● **Instructions to follow**
Within the data that follows, set down exactly the lines from the one containing "0x80 => .ok .ctrEnable" through the one containing "c => .addr (c ++ 1#1)", both ends included.

Stored items

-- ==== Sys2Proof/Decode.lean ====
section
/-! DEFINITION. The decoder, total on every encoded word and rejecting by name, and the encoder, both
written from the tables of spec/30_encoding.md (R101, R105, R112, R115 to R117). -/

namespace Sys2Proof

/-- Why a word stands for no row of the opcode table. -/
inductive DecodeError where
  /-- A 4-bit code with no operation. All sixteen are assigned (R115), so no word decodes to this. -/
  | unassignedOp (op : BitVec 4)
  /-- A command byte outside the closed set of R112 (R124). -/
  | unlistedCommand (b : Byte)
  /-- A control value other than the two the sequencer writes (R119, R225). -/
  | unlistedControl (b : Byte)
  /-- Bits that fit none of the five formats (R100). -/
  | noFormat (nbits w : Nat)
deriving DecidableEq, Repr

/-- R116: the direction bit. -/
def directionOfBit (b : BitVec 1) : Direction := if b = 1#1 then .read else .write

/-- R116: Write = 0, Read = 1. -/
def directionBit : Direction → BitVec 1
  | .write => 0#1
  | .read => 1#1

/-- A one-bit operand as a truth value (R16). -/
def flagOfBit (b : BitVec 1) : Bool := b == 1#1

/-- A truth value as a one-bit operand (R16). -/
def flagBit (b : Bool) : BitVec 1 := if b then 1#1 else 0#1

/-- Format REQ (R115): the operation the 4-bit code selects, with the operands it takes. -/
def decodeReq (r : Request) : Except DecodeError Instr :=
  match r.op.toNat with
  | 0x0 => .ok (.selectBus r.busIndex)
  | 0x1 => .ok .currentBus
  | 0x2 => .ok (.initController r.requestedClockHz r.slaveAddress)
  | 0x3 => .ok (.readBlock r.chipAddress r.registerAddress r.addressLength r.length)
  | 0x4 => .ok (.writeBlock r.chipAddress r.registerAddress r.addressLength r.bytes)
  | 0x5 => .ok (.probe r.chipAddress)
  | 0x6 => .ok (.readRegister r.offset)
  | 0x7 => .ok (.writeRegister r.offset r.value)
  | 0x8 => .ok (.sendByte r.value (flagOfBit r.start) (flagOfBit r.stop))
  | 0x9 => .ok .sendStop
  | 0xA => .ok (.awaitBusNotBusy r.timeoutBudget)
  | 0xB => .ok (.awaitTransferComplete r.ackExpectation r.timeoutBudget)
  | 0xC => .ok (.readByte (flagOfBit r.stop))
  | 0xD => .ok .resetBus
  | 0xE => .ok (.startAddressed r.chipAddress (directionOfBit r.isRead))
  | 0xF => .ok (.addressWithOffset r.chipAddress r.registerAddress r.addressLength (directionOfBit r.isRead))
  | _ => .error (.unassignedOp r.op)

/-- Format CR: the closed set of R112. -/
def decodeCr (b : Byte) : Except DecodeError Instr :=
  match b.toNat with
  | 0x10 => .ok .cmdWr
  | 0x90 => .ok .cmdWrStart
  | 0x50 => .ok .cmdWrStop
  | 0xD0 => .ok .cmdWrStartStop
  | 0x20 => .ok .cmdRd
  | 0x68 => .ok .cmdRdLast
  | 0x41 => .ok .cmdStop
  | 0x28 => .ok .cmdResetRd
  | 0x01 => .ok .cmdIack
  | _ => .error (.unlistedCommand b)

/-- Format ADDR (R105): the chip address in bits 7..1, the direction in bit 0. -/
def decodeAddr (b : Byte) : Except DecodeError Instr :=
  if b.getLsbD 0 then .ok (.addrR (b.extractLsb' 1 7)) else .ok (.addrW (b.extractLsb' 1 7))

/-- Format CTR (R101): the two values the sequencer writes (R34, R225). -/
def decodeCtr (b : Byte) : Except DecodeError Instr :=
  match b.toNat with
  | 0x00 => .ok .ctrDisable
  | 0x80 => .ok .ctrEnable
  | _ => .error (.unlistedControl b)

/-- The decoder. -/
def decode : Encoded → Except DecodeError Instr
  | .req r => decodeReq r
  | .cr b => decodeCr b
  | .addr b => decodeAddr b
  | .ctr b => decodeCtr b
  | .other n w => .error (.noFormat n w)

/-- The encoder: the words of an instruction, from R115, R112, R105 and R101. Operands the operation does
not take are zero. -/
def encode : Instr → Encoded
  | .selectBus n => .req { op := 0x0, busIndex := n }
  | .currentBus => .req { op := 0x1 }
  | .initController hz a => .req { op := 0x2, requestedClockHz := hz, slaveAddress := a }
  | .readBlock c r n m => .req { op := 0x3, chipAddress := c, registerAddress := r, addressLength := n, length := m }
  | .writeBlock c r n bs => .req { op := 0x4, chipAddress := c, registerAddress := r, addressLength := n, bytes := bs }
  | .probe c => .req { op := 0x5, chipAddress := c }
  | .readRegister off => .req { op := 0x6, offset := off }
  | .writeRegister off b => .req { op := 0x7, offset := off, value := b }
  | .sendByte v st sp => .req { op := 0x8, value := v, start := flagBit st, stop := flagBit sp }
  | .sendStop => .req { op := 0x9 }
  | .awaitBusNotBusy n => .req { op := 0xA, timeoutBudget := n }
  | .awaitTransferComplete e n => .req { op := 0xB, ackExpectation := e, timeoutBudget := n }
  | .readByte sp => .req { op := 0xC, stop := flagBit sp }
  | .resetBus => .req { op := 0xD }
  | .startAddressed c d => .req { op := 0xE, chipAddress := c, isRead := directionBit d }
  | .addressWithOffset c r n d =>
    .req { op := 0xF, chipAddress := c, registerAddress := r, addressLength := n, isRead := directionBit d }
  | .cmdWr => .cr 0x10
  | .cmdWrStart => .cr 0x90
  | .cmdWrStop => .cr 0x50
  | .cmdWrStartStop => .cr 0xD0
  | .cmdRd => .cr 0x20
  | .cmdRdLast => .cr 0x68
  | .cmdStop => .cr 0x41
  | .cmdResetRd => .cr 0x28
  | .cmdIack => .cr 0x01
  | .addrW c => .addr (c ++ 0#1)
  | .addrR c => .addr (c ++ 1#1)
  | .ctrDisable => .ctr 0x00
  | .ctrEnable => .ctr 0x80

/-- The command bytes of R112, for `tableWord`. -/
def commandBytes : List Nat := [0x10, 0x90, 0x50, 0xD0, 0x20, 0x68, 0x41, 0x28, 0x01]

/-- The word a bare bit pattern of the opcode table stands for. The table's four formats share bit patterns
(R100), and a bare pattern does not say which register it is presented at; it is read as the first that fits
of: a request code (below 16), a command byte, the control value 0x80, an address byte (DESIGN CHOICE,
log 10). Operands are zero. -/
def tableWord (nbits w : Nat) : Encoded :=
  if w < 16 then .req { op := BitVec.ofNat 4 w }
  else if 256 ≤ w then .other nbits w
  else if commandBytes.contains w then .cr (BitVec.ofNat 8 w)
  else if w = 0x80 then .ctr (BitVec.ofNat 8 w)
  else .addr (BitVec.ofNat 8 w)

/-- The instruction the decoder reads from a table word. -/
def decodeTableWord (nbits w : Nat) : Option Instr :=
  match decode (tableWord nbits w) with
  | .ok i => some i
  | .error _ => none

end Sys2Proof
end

* * *

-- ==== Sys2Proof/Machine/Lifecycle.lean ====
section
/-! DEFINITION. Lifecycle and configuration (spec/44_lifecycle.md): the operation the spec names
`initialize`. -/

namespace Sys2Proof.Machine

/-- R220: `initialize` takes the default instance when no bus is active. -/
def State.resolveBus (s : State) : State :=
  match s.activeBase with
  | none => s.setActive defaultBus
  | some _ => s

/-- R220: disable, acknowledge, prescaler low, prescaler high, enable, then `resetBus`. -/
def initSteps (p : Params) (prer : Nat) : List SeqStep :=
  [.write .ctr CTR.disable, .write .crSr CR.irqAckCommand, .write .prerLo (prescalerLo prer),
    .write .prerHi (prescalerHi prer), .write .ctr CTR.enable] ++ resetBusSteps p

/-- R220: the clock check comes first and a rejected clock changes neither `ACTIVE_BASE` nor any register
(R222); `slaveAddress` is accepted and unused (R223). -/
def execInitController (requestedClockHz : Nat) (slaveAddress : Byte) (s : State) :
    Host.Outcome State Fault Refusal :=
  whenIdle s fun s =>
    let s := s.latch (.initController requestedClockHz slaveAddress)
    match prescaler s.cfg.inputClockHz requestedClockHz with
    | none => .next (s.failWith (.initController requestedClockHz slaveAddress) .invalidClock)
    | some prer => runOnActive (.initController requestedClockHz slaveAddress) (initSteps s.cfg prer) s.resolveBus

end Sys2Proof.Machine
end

● **Response to this exercise**
  | 0x80 => .ok .ctrEnable
  | _ => .error (.unlistedControl b)

/-- The decoder. -/
def decode : Encoded → Except DecodeError Instr
  | .req r => decodeReq r
  | .cr b => decodeCr b
  | .addr b => decodeAddr b
  | .ctr b => decodeCtr b
  | .other n w => .error (.noFormat n w)

/-- The encoder: the words of an instruction, from R115, R112, R105 and R101. Operands the operation does
not take are zero. -/
def encode : Instr → Encoded
  | .selectBus n => .req { op := 0x0, busIndex := n }
  | .currentBus => .req { op := 0x1 }
  | .initController hz a => .req { op := 0x2, requestedClockHz := hz, slaveAddress := a }
  | .readBlock c r n m => .req { op := 0x3, chipAddress := c, registerAddress := r, addressLength := n, length := m }
  | .writeBlock c r n bs => .req { op := 0x4, chipAddress := c, registerAddress := r, addressLength := n, bytes := bs }
  | .probe c => .req { op := 0x5, chipAddress := c }
  | .readRegister off => .req { op := 0x6, offset := off }
  | .writeRegister off b => .req { op := 0x7, offset := off, value := b }
  | .sendByte v st sp => .req { op := 0x8, value := v, start := flagBit st, stop := flagBit sp }
  | .sendStop => .req { op := 0x9 }
  | .awaitBusNotBusy n => .req { op := 0xA, timeoutBudget := n }
  | .awaitTransferComplete e n => .req { op := 0xB, ackExpectation := e, timeoutBudget := n }
  | .readByte sp => .req { op := 0xC, stop := flagBit sp }
  | .resetBus => .req { op := 0xD }
  | .startAddressed c d => .req { op := 0xE, chipAddress := c, isRead := directionBit d }
  | .addressWithOffset c r n d =>
    .req { op := 0xF, chipAddress := c, registerAddress := r, addressLength := n, isRead := directionBit d }
  | .cmdWr => .cr 0x10
  | .cmdWrStart => .cr 0x90
  | .cmdWrStop => .cr 0x50
  | .cmdWrStartStop => .cr 0xD0
  | .cmdRd => .cr 0x20
  | .cmdRdLast => .cr 0x68
  | .cmdStop => .cr 0x41
  | .cmdResetRd => .cr 0x28
  | .cmdIack => .cr 0x01
  | .addrW c => .addr (c ++ 0#1)
  | .addrR c => .addr (c ++ 1#1)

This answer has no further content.